> THE PROBLEM
Please set down every entry below exactly as given.

[Stored items]
-*-*-
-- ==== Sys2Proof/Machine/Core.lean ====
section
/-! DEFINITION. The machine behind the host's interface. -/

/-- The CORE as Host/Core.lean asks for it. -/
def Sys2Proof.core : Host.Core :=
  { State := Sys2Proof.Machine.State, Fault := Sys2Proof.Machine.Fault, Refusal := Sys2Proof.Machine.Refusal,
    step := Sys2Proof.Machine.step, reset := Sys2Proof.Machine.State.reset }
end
-*-*-
> SOLUTION FOR THIS TASK
-- ==== Sys2Proof/Machine/Core.lean ====
section
/-! DEFINITION. The machine behind the host's interface. -/

/-- The CORE as Host/Core.lean asks for it. -/
def Sys2Proof.core : Host.Core :=
  { State := Sys2Proof.Machine.State, Fault := Sys2Proof.Machine.Fault, Refusal := Sys2Proof.Machine.Refusal,
    step := Sys2Proof.Machine.step, reset := Sys2Proof.Machine.State.reset }
end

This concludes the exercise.